Stored data entries
**********
-- ==== Sys2Proof/Certificates/Slice0/Obligations.lean ====
section
/-! DEFINITION. The statements for the provers, each from the numbered rules of spec/. Where a rule carries a
decision of the spec (D<n> of 92_eei_decisions.md) or is marked derived there, the docstring says so. -/

open Sys2Proof Sys2Proof.Machine

/-! ### Registers, pair views and flags (10_state.md) -/

/-- R25: each of the four views reads as `(high << 8) | low`, first-named register high, and so as the number
`256 * high + low`. -/
def Obligations.PairReadComposesHighLow : Prop :=
  ∀ s : State,
    (s.rp .af = (s.a.setWidth 16 <<< 8) ||| s.f.setWidth 16 ∧ (s.rp .af).toNat = 256 * s.a.toNat + s.f.toNat) ∧
    (s.rp .bc = (s.b.setWidth 16 <<< 8) ||| s.c.setWidth 16 ∧ (s.rp .bc).toNat = 256 * s.b.toNat + s.c.toNat) ∧
    (s.rp .de = (s.d.setWidth 16 <<< 8) ||| s.e.setWidth 16 ∧ (s.rp .de).toNat = 256 * s.d.toNat + s.e.toNat) ∧
    (s.rp .hl = (s.h.setWidth 16 <<< 8) ||| s.l.setWidth 16 ∧ (s.rp .hl).toNat = 256 * s.h.toNat + s.l.toNat)

/-- R26: a pair write stores bits 15:8 in the first-named register and bits 7:0 in the second, and changes nothing
else; no bit is dropped or forced, for AF as for the others. -/
def Obligations.PairWriteSplitsHighLow : Prop :=
  ∀ (s : State) (v : Word),
    s.setRp .af v = { s with a := v.extractLsb' 8 8, f := v.extractLsb' 0 8 } ∧
    s.setRp .bc v = { s with b := v.extractLsb' 8 8, c := v.extractLsb' 0 8 } ∧
    s.setRp .de v = { s with d := v.extractLsb' 8 8, e := v.extractLsb' 0 8 } ∧
    s.setRp .hl v = { s with h := v.extractLsb' 8 8, l := v.extractLsb' 0 8 }

/-- R27: write then read gives the value written, for every view and every 16-bit value; and writing back what was
read leaves every register unchanged. The second clause is the sentence R27 itself marks derived, from R25 and R26, so
the whole is labelled derived. -/
def Obligations.PairRoundTripBothWays : Prop :=
  ∀ (s : State) (p : Pair) (v : Word), (s.setRp p v).rp p = v ∧ s.setRp p (s.rp p) = s

/-- R22 (marked derived there): no register is hardwired. Each of the eight stores any byte and returns it when read;
the write changes no other register, nor PC, SP, the latch, Memory, the trace or the parameters. -/
def Obligations.RegisterStoresAnyByte : Prop :=
  ∀ (s : State) (r : Reg) (v : Byte),
    (s.setR8 r v).r8 r = v ∧ (∀ r', r' ≠ r → (s.setR8 r v).r8 r' = s.r8 r') ∧
    (s.setR8 r v).pc = s.pc ∧ (s.setR8 r v).sp = s.sp ∧ (s.setR8 r v).fault = s.fault ∧
    (s.setR8 r v).mem = s.mem ∧ (s.setR8 r v).trace = s.trace ∧ (s.setR8 r v).cfg = s.cfg

/-- R28 (marked derived there): every register is in exactly one view; a register write changes exactly the view that
contains the register (and does change it, if it changes the register); a pair write changes exactly its two
registers; writes to two different views commute. -/
def Obligations.PairViewsAliasOnlyTheirRegisters : Prop :=
  (∀ r : Reg, ∃ p : Pair, (p.high = r ∨ p.low = r) ∧ ∀ q : Pair, q.high = r ∨ q.low = r → q = p) ∧
  (∀ (s : State) (r : Reg) (v : Byte) (p : Pair), p.high ≠ r → p.low ≠ r → (s.setR8 r v).rp p = s.rp p) ∧
  (∀ (s : State) (r : Reg) (v : Byte) (p : Pair), p.high = r ∨ p.low = r → v ≠ s.r8 r →
    (s.setR8 r v).rp p ≠ s.rp p) ∧
  (∀ (s : State) (p : Pair) (v : Word) (r : Reg), r ≠ p.high → r ≠ p.low → (s.setRp p v).r8 r = s.r8 r) ∧
  (∀ (s : State) (p : Pair) (v : Word),
    (s.setRp p v).pc = s.pc ∧ (s.setRp p v).sp = s.sp ∧ (s.setRp p v).mem = s.mem) ∧
  (∀ (s : State) (p q : Pair) (v w : Word), p ≠ q → (s.setRp p v).setRp q w = (s.setRp q w).setRp p v)

/-- R29 with the flag positions it supplies from general knowledge (the model's: log entry 8). A flag reads the bit
last written to it; writing one changes no other flag, no bit of F's low nibble, and nothing but F. -/
def Obligations.FlagWriteTouchesOneBit : Prop :=
  ∀ (s : State) (fl : Flag) (v : Bool),
    (s.setFlag fl v).flag fl = v ∧
    (∀ fl', fl' ≠ fl → (s.setFlag fl v).flag fl' = s.flag fl') ∧
    (s.setFlag fl v).f.extractLsb' 0 4 = s.f.extractLsb' 0 4 ∧
    ∃ x : Byte, s.setFlag fl v = { s with f := x }

/-! ### Memory (20_memory.md) -/

/-- R55, with the sizes of R50: inside the region the stored byte, outside it no byte; the core's read interface
never asks for an offset outside the region, and an address that is in no region is an `OutOfRangeAccess`. That this
fault records the address of the read is decision D7 (R132; log entry 11), and which addresses are in no region is
decision D1 (log entry 2). -/
def Obligations.RegionReadStaysInBounds : Prop :=
  (∀ (m : Memory) (r : Region) (off : Nat),
    (off < r.size → m.regionRead r off = some (cellsRead (m.cells r) off)) ∧
    (r.size ≤ off → m.regionRead r off = none)) ∧
  (∀ r : Region, r.size = if r = .rom0 ∨ r = .romx then 0x4000 else 0x2000) ∧
  (∀ (s : State) (addr : Word) (r : Region) (off : Nat), s.locate addr = some (r, off) → off < r.size) ∧
  (∀ (s : State) (addr : Word), s.locate addr = none → s.memRead addr = .error (.outOfRangeAccess addr))

/-- R56 and the map of R63 (decision D1 above 0x4000; log entry 2): which byte each of the 65536 addresses reads,
for both admitted values of `ROM_WINDOW_TOP`. -/
def Obligations.ReadInterfaceFollowsAddressMap : Prop :=
  ∀ (s : State) (addr : Word),
    (addr.toNat < 0x4000 →
      ∃ byte, s.mem.regionRead .rom0 addr.toNat = some byte ∧ s.memRead addr = .ok byte) ∧
    (s.cfg.romWindowTop = .top8000 → 0x4000 ≤ addr.toNat → addr.toNat < 0x8000 →
      ∃ byte, s.mem.regionRead .romx (addr.toNat - 0x4000) = some byte ∧ s.memRead addr = .ok byte) ∧
    (s.cfg.romWindowTop = .top4000 → 0x4000 ≤ addr.toNat →
      s.memRead addr = .error (.outOfRangeAccess addr)) ∧
    (0x8000 ≤ addr.toNat → s.memRead addr = .error (.outOfRangeAccess addr))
**********
#### WORK ITEM
The answer must consist of every line from the records above that holds "first".

#### ANSWER SPACE
/-- R25: each of the four views reads as `(high << 8) | low`, first-named register high, and so as the number
/-- R26: a pair write stores bits 15:8 in the first-named register and bits 7:0 in the second, and changes nothing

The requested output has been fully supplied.